Your assignment: Below are some records; output exactly the lines from the line with "AGE_SAMPLE_LATE (R554). -/" to the line with "def execAgeSampleLate (w", both ends kept, and nothing more.

=== Dataset excerpts ===

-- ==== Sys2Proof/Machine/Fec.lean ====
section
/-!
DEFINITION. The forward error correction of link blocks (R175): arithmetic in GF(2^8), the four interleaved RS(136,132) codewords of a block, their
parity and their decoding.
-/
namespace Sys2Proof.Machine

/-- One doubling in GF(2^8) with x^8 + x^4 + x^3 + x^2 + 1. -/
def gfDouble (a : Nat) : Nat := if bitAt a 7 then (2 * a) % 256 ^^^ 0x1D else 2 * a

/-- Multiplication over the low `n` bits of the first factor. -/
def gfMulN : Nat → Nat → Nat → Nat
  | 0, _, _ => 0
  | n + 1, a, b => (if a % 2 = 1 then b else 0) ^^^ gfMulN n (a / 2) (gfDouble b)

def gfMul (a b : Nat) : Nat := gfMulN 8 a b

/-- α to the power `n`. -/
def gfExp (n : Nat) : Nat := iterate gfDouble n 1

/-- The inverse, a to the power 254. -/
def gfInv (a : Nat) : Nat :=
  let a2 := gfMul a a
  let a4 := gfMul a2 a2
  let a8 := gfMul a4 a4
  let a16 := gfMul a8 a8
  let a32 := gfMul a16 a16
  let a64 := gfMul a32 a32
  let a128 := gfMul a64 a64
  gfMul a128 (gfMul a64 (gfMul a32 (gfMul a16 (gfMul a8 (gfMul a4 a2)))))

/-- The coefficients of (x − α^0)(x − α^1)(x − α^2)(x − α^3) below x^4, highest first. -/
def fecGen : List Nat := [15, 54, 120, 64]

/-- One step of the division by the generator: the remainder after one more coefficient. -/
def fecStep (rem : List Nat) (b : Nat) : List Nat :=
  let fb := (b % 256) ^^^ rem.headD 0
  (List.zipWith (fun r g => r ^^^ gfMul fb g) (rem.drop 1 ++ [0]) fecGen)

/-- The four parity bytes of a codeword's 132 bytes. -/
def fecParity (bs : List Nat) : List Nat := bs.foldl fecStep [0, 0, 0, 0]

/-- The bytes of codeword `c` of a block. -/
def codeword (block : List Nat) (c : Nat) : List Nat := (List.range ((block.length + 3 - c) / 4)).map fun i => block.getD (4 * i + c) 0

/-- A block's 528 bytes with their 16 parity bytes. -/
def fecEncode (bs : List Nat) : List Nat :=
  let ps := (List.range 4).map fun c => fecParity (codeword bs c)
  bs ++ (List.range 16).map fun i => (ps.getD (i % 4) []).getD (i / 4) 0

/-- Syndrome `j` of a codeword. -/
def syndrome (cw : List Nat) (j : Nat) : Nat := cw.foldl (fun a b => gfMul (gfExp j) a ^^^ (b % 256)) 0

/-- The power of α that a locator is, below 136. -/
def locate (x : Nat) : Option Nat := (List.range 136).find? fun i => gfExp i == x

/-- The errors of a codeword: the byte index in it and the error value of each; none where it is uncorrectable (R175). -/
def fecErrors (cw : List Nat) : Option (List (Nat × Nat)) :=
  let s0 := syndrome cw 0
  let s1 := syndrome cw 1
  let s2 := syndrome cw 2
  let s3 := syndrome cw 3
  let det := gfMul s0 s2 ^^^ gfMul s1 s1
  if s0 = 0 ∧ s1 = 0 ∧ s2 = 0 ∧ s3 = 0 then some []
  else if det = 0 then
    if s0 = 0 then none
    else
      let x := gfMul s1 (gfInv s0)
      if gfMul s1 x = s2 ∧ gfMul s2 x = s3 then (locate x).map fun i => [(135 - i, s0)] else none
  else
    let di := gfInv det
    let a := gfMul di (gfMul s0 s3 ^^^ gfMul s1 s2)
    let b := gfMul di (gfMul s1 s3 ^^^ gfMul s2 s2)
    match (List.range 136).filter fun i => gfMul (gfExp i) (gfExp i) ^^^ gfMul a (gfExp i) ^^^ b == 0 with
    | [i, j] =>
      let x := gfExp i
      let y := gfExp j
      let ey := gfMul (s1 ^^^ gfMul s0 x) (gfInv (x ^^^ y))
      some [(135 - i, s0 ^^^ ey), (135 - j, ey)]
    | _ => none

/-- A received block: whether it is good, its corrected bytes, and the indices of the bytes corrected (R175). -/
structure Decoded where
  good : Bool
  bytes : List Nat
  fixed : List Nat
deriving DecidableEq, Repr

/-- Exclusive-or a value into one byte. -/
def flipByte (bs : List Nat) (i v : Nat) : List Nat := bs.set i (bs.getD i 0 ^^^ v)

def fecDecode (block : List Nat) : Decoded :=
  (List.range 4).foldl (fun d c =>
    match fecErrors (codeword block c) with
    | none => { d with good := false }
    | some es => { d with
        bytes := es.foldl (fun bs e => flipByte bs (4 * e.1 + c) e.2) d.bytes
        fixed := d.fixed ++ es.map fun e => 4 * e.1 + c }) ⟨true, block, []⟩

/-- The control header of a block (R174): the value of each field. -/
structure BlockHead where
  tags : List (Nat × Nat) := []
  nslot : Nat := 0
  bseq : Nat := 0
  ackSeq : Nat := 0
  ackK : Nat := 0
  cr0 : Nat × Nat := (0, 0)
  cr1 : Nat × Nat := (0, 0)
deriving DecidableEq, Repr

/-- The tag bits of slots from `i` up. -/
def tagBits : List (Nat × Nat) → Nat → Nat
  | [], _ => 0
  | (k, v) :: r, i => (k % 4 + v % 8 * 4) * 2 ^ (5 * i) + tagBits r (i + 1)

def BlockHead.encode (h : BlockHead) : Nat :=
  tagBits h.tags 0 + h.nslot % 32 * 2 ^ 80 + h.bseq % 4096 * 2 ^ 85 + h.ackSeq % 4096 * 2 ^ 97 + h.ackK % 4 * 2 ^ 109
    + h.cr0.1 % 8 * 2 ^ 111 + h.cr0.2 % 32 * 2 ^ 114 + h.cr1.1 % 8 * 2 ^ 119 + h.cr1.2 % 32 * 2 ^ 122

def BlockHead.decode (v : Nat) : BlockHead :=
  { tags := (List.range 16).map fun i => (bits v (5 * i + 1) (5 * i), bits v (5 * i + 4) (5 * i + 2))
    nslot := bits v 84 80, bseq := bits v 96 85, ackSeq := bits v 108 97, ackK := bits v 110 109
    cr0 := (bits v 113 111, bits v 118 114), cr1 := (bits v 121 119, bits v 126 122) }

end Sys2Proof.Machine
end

===
=== Dataset excerpts ===

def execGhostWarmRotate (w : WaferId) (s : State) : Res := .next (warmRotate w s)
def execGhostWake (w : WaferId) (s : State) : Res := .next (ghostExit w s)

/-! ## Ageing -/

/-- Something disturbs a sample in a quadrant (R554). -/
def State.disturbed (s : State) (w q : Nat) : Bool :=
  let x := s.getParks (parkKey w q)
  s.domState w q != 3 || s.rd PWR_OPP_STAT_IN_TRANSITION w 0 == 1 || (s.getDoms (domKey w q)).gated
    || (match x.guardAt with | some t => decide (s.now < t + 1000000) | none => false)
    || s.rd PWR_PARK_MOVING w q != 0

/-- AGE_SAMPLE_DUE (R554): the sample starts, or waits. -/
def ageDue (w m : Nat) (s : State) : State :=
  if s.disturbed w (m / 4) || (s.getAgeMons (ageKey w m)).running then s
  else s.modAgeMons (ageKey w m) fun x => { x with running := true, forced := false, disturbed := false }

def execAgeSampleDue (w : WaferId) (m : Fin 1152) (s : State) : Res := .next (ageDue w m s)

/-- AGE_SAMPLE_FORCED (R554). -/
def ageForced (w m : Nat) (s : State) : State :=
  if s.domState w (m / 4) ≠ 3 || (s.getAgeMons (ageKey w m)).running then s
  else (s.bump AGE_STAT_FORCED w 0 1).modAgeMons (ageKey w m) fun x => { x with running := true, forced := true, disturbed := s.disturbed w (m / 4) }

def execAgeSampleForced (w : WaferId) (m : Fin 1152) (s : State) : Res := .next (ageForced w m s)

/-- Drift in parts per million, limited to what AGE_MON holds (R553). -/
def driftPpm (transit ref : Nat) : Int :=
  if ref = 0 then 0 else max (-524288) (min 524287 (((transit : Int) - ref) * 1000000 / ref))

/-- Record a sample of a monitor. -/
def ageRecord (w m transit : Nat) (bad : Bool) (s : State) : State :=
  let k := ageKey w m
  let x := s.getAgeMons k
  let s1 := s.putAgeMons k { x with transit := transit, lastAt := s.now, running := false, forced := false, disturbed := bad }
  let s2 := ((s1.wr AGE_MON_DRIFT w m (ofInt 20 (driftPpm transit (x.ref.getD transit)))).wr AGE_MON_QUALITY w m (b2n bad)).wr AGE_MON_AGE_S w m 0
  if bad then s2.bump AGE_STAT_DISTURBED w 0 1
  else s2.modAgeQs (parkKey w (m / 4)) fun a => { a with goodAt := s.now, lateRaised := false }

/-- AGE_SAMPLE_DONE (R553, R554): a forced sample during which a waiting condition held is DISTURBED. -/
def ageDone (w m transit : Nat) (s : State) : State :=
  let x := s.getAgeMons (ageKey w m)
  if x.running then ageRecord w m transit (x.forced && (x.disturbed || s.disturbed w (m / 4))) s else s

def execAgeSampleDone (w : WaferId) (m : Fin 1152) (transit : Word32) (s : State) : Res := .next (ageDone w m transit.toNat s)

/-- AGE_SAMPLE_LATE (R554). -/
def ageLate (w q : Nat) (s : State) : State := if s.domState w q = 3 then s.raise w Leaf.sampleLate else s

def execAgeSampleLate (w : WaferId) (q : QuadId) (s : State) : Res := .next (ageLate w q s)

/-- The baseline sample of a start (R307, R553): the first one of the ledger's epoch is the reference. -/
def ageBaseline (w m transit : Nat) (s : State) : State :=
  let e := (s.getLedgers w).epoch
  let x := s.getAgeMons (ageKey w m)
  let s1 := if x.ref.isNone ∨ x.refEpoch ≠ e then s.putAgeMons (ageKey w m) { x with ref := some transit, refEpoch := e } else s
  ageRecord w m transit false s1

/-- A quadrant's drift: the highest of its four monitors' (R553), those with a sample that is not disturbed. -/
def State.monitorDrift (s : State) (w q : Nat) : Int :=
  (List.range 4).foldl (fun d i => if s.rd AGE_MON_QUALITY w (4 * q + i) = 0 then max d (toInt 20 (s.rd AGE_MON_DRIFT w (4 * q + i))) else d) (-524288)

===

Written answer:
/-- AGE_SAMPLE_LATE (R554). -/
def ageLate (w q : Nat) (s : State) : State := if s.domState w q = 3 then s.raise w Leaf.sampleLate else s

def execAgeSampleLate (w : WaferId) (q : QuadId) (s : State) : Res := .next (ageLate w q s)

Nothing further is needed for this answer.